Going through the entries below, find how many lines hold "LineRx", then give that number alone.
== == ==
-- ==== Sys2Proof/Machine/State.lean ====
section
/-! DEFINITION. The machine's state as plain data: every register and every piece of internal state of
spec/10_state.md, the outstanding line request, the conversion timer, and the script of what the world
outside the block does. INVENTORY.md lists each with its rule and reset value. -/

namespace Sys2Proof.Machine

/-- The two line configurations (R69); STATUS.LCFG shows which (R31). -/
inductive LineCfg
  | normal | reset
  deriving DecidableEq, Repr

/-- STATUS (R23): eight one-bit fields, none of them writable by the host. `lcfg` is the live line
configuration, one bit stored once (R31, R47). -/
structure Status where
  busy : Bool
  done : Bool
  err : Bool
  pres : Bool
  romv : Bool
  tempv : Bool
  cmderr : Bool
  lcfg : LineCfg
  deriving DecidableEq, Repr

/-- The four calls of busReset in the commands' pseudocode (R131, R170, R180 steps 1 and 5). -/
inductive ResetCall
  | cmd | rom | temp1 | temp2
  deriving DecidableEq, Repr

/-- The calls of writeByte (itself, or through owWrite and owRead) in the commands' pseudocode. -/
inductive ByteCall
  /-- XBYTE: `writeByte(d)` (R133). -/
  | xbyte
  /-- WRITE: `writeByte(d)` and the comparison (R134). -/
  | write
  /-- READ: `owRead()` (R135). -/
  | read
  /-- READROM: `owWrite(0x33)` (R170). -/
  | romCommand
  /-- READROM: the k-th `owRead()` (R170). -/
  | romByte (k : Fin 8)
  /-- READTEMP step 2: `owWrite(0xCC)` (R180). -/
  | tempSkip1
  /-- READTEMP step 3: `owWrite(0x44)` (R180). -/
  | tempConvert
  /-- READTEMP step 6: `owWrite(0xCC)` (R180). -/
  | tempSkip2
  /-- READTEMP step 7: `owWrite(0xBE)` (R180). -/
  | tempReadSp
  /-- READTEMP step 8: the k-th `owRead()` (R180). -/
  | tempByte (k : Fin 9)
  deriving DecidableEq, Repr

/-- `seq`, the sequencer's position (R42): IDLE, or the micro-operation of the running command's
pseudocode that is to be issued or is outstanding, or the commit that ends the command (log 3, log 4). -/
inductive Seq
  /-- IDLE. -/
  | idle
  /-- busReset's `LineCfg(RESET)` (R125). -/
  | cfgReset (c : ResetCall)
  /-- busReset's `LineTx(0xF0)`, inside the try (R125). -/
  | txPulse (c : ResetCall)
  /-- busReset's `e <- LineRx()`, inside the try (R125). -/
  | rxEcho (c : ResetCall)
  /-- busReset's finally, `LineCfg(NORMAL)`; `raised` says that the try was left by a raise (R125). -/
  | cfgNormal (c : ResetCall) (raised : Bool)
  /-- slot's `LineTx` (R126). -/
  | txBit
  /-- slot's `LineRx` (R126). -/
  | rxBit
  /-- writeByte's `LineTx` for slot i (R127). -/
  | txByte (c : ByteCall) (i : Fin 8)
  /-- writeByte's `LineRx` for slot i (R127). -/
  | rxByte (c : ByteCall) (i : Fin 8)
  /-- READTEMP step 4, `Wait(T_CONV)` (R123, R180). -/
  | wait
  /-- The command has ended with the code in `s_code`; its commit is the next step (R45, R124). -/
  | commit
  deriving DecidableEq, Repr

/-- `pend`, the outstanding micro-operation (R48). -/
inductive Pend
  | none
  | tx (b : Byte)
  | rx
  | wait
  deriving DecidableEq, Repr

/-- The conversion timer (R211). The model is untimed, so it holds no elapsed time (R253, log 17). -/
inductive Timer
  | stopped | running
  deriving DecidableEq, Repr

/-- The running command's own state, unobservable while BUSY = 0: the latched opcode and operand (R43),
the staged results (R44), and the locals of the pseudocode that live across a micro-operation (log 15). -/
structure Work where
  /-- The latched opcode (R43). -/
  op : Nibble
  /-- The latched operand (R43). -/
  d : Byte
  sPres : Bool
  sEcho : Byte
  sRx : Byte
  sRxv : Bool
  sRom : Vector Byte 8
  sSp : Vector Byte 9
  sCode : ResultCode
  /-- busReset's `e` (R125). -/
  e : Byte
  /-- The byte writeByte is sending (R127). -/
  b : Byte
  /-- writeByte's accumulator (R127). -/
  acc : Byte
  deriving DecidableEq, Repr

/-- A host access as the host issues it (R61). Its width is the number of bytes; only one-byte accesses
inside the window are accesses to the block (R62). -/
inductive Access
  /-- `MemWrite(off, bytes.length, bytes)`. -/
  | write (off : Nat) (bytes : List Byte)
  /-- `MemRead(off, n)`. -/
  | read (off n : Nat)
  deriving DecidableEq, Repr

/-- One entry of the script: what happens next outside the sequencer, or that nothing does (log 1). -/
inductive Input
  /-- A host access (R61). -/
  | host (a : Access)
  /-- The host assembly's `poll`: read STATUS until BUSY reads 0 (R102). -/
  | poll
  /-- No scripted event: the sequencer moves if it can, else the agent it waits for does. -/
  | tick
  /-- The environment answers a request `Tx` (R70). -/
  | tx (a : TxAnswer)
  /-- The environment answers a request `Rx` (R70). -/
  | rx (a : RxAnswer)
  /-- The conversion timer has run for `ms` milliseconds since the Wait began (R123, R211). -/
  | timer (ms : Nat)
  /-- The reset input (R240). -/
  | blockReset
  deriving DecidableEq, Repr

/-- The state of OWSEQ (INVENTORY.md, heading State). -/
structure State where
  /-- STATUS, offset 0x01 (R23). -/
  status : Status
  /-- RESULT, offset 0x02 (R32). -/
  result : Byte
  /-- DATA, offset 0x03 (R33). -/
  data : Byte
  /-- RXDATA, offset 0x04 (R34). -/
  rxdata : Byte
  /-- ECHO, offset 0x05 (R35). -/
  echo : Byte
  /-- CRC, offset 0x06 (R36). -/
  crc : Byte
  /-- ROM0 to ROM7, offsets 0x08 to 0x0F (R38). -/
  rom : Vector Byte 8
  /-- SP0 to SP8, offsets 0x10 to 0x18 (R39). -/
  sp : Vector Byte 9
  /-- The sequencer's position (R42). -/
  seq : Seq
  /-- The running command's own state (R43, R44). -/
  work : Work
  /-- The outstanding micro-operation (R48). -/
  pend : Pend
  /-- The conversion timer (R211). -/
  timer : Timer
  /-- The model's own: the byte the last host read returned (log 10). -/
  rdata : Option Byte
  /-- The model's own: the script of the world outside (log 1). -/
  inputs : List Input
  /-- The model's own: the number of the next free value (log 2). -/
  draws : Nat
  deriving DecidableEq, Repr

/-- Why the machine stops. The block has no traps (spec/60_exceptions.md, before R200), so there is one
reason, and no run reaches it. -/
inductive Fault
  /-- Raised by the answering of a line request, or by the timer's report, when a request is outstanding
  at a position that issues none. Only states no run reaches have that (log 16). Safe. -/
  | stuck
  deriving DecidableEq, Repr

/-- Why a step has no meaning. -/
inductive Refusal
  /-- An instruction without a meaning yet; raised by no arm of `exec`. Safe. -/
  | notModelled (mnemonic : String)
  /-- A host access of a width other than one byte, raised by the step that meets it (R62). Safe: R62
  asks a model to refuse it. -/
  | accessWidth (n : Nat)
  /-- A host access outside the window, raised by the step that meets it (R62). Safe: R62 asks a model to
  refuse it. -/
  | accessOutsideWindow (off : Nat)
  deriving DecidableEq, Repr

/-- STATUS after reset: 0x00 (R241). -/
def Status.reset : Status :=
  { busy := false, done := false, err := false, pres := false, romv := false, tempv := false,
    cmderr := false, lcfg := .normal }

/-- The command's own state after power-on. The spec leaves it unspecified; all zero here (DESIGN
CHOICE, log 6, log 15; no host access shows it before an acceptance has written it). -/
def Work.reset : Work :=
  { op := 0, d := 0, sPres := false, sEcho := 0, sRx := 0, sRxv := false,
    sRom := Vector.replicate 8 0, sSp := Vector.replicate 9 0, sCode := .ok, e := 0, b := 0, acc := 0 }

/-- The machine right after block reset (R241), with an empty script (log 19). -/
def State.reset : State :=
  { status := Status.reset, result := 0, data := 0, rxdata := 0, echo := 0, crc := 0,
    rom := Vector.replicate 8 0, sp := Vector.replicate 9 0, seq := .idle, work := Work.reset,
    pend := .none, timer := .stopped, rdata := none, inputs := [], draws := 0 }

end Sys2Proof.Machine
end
== == ==
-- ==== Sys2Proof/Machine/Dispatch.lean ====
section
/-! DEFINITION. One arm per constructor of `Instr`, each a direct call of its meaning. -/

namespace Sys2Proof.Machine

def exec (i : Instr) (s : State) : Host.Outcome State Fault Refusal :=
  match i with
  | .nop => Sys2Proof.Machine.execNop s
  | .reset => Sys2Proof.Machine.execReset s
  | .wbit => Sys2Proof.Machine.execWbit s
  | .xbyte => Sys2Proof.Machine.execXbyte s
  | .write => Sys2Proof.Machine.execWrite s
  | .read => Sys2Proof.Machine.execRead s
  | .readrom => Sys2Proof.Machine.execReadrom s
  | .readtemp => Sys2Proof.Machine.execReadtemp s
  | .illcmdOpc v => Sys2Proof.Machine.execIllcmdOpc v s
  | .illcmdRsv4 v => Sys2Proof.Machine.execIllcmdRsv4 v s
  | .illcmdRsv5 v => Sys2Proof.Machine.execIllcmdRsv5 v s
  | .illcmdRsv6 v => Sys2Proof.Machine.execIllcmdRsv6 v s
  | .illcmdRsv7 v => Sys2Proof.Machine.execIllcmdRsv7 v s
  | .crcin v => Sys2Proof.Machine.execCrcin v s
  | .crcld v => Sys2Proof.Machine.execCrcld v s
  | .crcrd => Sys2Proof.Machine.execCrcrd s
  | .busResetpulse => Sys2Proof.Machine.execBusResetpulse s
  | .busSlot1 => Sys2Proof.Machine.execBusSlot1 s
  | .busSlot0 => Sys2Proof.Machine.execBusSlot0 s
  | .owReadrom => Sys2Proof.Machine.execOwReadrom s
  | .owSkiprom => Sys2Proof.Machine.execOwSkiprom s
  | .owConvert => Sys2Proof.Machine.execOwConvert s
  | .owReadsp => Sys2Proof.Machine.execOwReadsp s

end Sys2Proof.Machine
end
== == ==
REPLY TO THE EXERCISE: 3